In the following article, we describe Iktos's innovative model that is implemented in Makya predictors: the continuous classification model.
Models
Once molecules in a dataset have been transformed into a molecular representation, a mathematical model tries to detect patterns in the features that could explain the variations in the target property. A number of statistical models exist (linear models, decision trees, ensemble models, neural networks, etc.) and can leverage the features in different ways.
Since Makya generally uses relatively small datasets (< 5000 molecules), the type of model does not significantly impact the quality of the trained predictor. In Makya we mainly use linear models because they are simple, efficient, have fewer unanticipated secondary outcomes, and tend to generalize better.
Regression and classification
Depending on the input data, two prediction algorithm classes are traditionally considered:
- Regression models: for continuous data, regression models predict the value of the target objective – e.g. for some logD measurements, the model would predict a logD on the same scale.
- Classification models: for categorical data. e.g. toxicity of a compound (toxic = 1, non-toxic = 0), a classification model will discriminate between the different classes and output a likelihood score that a compound is either toxic or non-toxic. This score is usually between 0 and 1 and accounts for the confidence of the model in its prediction. For instance, a value of 0.2 would mean that the model is pretty confident that the compound will be non toxic, 0.8 that it will be toxic, and with 0.5 the model would be uncertain.
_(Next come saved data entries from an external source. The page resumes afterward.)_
/-- A state's time limit has passed (R394, R612). -/
def portTimeout (p : Nat) (t : Clk) (m : Mod) : Mod :=
  let l := port m p
  match l.st with
  | .training => if t.now < l.since + msTicks 100 then m else portDown t p 0x41 (linkFault t p 3 m)
  | .hello => if t.now < l.since + msTicks 10 then m else portDown t p 0x42 m
  | .keying => if t.now < l.since + msTicks 10 then m else portDown t p 0x43 m
  | _ => m

/-- Fresh ephemeral secrets of a key agreement, from the TRNG (R429). -/
def drawEph (p : Nat) (m : Mod) : Mod :=
  { modPort m p (fun l => { l with eph := Config.drawBytes m.draw 96, fragTx := 0, rxMsg := (0, 0, []) }) with draw := m.draw + 1 }

/-- HELLO: the partner's number must differ, the highest common version runs (R21, R396). -/
def helloMsg (p n versions : Nat) (t : Clk) (m : Mod) : Mod :=
  if (port m p).st ≠ .hello ∨ linkBusy m p ∨ portScrubs m p then m
  else if n = moduleNum m then portDown t p 0x40 m
  else match [2, 1, 0].find? fun i => bit versions i with
    | none => portDown t p 0x42 m
    | some i => drawEph p (modPort m p fun l => { l with st := .keying, since := t.now, version := i, partner := BitVec.ofNat 14 n })

/-- A peer is trusted (R552). -/
def trusted (m : Mod) (p : Nat) (k : PeerKey) : Bool :=
  let s := partSt m (portPart m p)
  k.certOk && k.edOk && k.mlOk && (!s.boundNow || k.isSwitch || s.boundSet.contains k.device)

/-- Receive buffers of a direction (R403). -/
def creditsAtUp : Sparse Nat := [(0, 64), (1, 640), (2, 384), (3, 512)]

/-! ### Key agreement (R429) -/

/-- The side with the lower module number initiates. -/
def initiates (m : Mod) (l : LPort) : Bool := decide (moduleNum m < l.partner.toNat)

/-- This side's key-agreement message, and the ML-KEM shared secret: an X25519 public key with an encapsulation key
from the initiator, with a ciphertext from the responder. -/
def kxOurs (first : Bool) (eph theirs : List Byte) : List Byte × List Byte :=
  if first then (Config.x25519Public eph ++ Config.mlkemKey eph, Config.mlkemDecap eph (theirs.drop 32))
  else
    let e := Config.mlkemEncap (theirs.drop 32) eph
    (Config.x25519Public eph ++ e.1, e.2)

/-- The transcript: the initiator's message, then the responder's. The manual does not say what else it holds (DESIGN
CHOICE, log 41). -/
def transcript (first : Bool) (ours theirs : List Byte) : List Byte := if first then ours ++ theirs else theirs ++ ours

/-- "CANGOR KEYS". -/
def kxInfo : List Byte := [0x43, 0x41, 0x4E, 0x47, 0x4F, 0x52, 0x20, 0x4B, 0x45, 0x59, 0x53]

/-- The 72 bytes of HKDF-SHA-384: the key from the initiator, the key to it, and the two salts. -/
def sessKeys (first : Bool) (eph theirs : List Byte) : SessKey :=
  let (ours, shared) := kxOurs first eph theirs
  let k := Config.hkdf384 (Config.sha384 (transcript first ours theirs)) (Config.x25519 eph (theirs.take 32) ++ shared) kxInfo 72
  let a := slice k 0 32
  let b := slice k 32 32
  let sa := slice k 64 4
  let sb := slice k 68 4
  if first then { tx := a, rx := b, saltTx := sa, saltRx := sb } else { tx := b, rx := a, saltTx := sb, saltRx := sa }

/-- The new keys of a port; this side's message leaves with the transcript's signatures under both identity keys. -/
def agree (p : Nat) (k : PeerKey) (m : Mod) : SessKey × Mod :=
  let l := port m p
  let first := initiates m l
  let ours := (kxOurs first l.eph k.kx).1
  let tr := transcript first ours k.kx
  (sessKeys first l.eph k.kx, emit (.keyx p ours (edSig tr) (mlSig tr)) m)

/-- KEYX: the keys are agreed and the port is UP (R429); the ephemeral secrets go. -/
def keyxMsg (p : Nat) (k : PeerKey) (t : Clk) (m : Mod) : Mod :=
  if (port m p).st ≠ .keying ∨ linkBusy m p ∨ portScrubs m p then m
  else if ¬ trusted m p k then portDown t p 0x43 m
  else
    let (key, m1) := agree p k m
    modPort m1 p fun l => { l with
      st := .up, since := t.now, peer := k.device, peerSwitch := k.isSwitch, key := key, prevKey := none
      keyphase := false, pseqTx := 0, pseqHi := 0, seen := [], creditTx := creditsAtUp, eph := [], fragTx := 0, rxMsg := (0, 0, []) }

/-- REKEY: new keys while packets keep flowing; the old ones stay until a packet verifies under the
new (R430). -/
def rekeyMsg (p : Nat) (k : PeerKey) (t : Clk) (m : Mod) : Mod :=
  let l := port m p
  if l.st ≠ .up ∨ l.version ≠ 2 ∨ linkBusy m p ∨ portScrubs m p then m
  else if ¬ trusted m p k then portDown t p 0x43 m
  else
    let m0 := if l.rekeying then m else drawEph p m
    let (key, m1) := agree p k m0
    modPort m1 p fun l => { l with
      rekeying := false, key := key, prevKey := some l.key, keyphase := !l.keyphase, pseqTx := 0, eph := [], fragTx := 0, rxMsg := (0, 0, []) }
Makya works exclusively with classification models, which predict classes (active/inactive) instead of continuous values (for pIC50, ADMET etc). While it has pros and cons (see below), overall classification models were found to provide better results.
Pros
- Output in [0, 1] for any target → easier to use in multi-objective settings. All the targets are scaled
- Robust to the initial dataset distribution anomalies (e.g. coming from biological test sensitivity threshold). An example distribution is shown below.
Cons
- Loss of information. The notion of order present in the initial continuous data is lost when separating compounds between active and inactive categories.
- Output not straightforward to interpret.
- Threshold effect around the TPP value: with a pIC50 threshold of 8, a compound with 7.9 would be inactive and another one with 8.1 active, while their activities are actually quite similar.
To address these two last points, we implemented an improved classification strategy which we term Continuous Classification.
The continuous classification model
To overcome the limitations of classification models while retaining their advantages, Iktos has developed a model that behaves as a classification model and leverages the continuous information (like in a regression model). The crucial advantage of this model is that it behaves as a classification model when the value is far from the threshold (e.g. for very obviously inactive compounds), but behaves as a regression model locally around the threshold, which is often the area of greater interest. This ensures that the data points close to the threshold are not simply thrown out. As an example, see below an illustration of how this model behaves as compared to a plain classification model on two biological targets (pi3K and mTor).
Let us compare points around the threshold at 7 in the pi3k example (top row). Let us consider two compounds whose activities are 6.9 (inactive) and 7.1 (active). These two compounds have very close activities. Despite that, a classical classification model could give them respective scores close to 0 (for the inactive compound) and 1 (for the active one), which is illustrated by the s-shaped sigmoid curve of predictions vs true values which spreads values around the threshold on the y-axis. Meanwhile, Iktos's continuous classification model would score all threshold-adjacent compounds in a narrower, 0.3 to 0.7 range. As a result, our two compounds would end up having closer predicted scores, which illustrates their close true activity values.